Alison Steadman plays Madame Arcati as barmy and bracing by turns
Alison Steadman plays Madame Arcati as barmy and bracing by turns
DONALD COOPER/DONALD@PHOTOSTAGE.CO.UK

Madame Arcati, offering bicycling tips to the more languid ladies at the Condomines’ dinner party, tells them how to face the steep bits. “Down with your head, up with your heart — and you’re over the top in a flash!” OTT indeed she is, when played by Alison Steadman in Thea Sharrock’s romping production from the Theatre Royal, Bath.

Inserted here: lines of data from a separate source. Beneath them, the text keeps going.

theorem State.enterFree_kept (p : Port) : Kept s (s.enterFree p) :=
  ((s.updatePort_kept p _ fun w => { w.port p with }).trans (State.setNotice_kept _ _)).trans (State.review_kept _ _)

theorem State.keepProgress_kept (p : Port) (g : Slot) : Kept s (s.keepProgress p g) := by
  unfold State.keepProgress
  split
  · exact s.keepSheet_kept p g
  · exact s.keepLeft_kept p g
  · exact Kept.refl s
  · exact Kept.refl s
  · exact Kept.refl s

theorem State.faults_keepProgress (p : Port) (g : Slot) : ((s.keepProgress p g).job g).faults = (s.job g).faults := by
  unfold State.keepProgress
  split
  · simp [State.keepSheet]
  · simp [State.keepLeft, State.keepHold]
  · rfl
  · rfl
  · rfl

theorem State.faults_of_faultFinish {g : Slot} (h : s.faultFinish g = none) : (s.job g).faults < 2 := by
  unfold State.faultFinish at h
  by_contra hn
  simp [show 2 ≤ (s.job g).faults by omega] at h

theorem State.requeueByFault_kept (p : Port) (g : Slot) (h : (s.job g).faults < 2) : Kept s (s.requeueByFault p g) :=
  ((s.requeueFaulted_kept g h).trans (State.modifyScan_kept _ _ _)).trans (State.returnResults_kept _ _)

theorem State.faultEnd_kept (p : Port) (g : Slot) (c : Option Condition) : Kept s (s.faultEnd p g c) := by
  unfold State.faultEnd
  extract_lets kept
  have hk : Kept s kept := s.keepProgress_kept p g
  split
  · exact (hk.trans (State.finish_kept _ _ _ _ _)).trans (State.enterFaulted_kept _ _ _)
  · next h =>
    have hf : (kept.job g).faults < 2 := by
      have := s.faults_of_faultFinish h
      rwa [← s.faults_keepProgress p g] at this
    exact ((hk.trans (State.requeueByFault_kept _ p g hf)).trans (State.enterFaulted_kept _ _ _)).trans
      (State.review_kept _ _)

theorem State.faultAt_kept (p : Port) (c : Condition) : Kept s (s.faultAt p c) := by
  unfold State.faultAt
  split
  · exact s.enterFaulted_kept p _
  · exact s.enterFaulted_kept p _
  · split
    · exact s.faultEnd_kept p _ _
    · exact Kept.refl s
  · exact s.notePort_kept p _ fun w => { w.port p with }
  · exact Kept.refl s

/-! ### The examination of a slot -/

theorem State.writeAcceptance_kept (g : Slot) (clamps : ClampFlags) : Kept s (s.writeAcceptance g clamps) :=
  ((s.putWord_kept _ _).trans (State.putWord_kept _ _ _)).trans (State.handSlot_kept _ _ _)

theorem freshJob_inRange (clock : Stamp) (r : Request) (v : Validated) : (freshJob clock r v).inRange :=
  { JobRecord.inRange_clear with urgency := Nat.min_le_left _ _ }

theorem State.enqueue_kept (g : Slot) (r : Request) (v : Validated) : Kept s (s.enqueue g r v) := by
  unfold State.enqueue
  extract_lets j x written queued listed
  have hw : Kept s written := (s.setSlot_kept g _ fun _ => freshJob_inRange _ r v).trans (State.writeAcceptance_kept _ g _)
  have hq : Kept s queued := hw.trans (State.joinQueue_kept _ g)
  have hl : Kept s listed := Kept.ite hq (hq.trans (State.joinDeadlines_kept _ g))
  exact (hl.trans (State.lendAll_kept _ _)).trans (State.review_kept _ _)

theorem State.accept_kept (g : Slot) : Kept s (s.accept g) := by
  unfold State.accept
  extract_lets r
  split
  · exact s.refuse_kept _ _ _
  · exact Kept.ite (s.cancelBeforeAccept_kept _ _ _) (s.enqueue_kept _ _ _)

theorem State.release_kept (g : Slot) : Kept s (s.release g) :=
  (s.releaseResults_kept g).trans (State.setSlot_kept _ g _ fun _ =>
    ⟨Nat.zero_le _, Nat.zero_le _, Nat.zero_le _, Nat.zero_le _⟩)

theorem State.handoverFault_kept (g : Slot) : Kept s (s.handoverFault g) := by
  unfold State.handoverFault
  refine Kept.trans (Kept.trans (Kept.trans (s.putWord_kept _ _) (State.updateCounters_kept _ _ _ _ ?_))
    (State.setNotice_kept _ _)) (State.setStationNotice_kept _ _)
  exact fun _ h => { h with handoverFaults := saturate_le _ _ _ }

theorem State.cancelServing_kept (g : Slot) : Kept s (s.cancelServing g) := by
  unfold State.cancelServing
  split
  · exact s.updateJob_kept g _ fun w => { w.job g with }
  · exact (s.endScan_kept _ _ _ _).trans (State.reviewFreed_kept _ _)
  · exact (s.holdCancelled_kept _ _).trans (State.reviewFreed_kept _ _)
  · exact Kept.refl s

theorem State.acceptIfRunning_kept (g : Slot) : Kept s (s.acceptIfRunning g) := by
  unfold State.acceptIfRunning
  exact Kept.ite (s.accept_kept g) (Kept.refl s)

theorem State.examine_kept (g : Slot) : Kept s (s.examine g) := by
  unfold State.examine
  split
  · exact Kept.refl s
  · exact s.acceptIfRunning_kept g
  · exact s.acceptIfRunning_kept g
  · exact Kept.ite (s.finishQueued_kept _ _ _) (Kept.refl s)
  · exact Kept.ite (s.cancelServing_kept g) (Kept.refl s)
  · exact Kept.refl s
  · exact s.release_kept g
  · exact (s.release_kept g).trans (State.acceptIfRunning_kept _ g)
  · exact s.handoverFault_kept g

The village medium is a trickier part than it seems. Arcati can be tremulous or vigorous, barmy or bracing, a don or a scoutmistress. The script, knocked off in one of Noël Coward’s bursts of five-day creativity, demands all those qualities.

So Steadman makes her dominance clear from her first appearance, in a virulent easyJet-orange frock and leather aviator’s helmet. And once the seances start, you never saw such screaming, scampering, grunting and exotic gesticulation, nor such rapid returns to tweedy WI manners laced with mystic philosophy.

“The time is drawing near,” says her host jocosely. “Who knows?” replies Steadman with a wonderful auntly righteousness. “It may be receding!”

Against this, the others must play with brittle heightened realism, coming into full focus only while Hurricane Steadman is safely offstage. This they do, beautifully.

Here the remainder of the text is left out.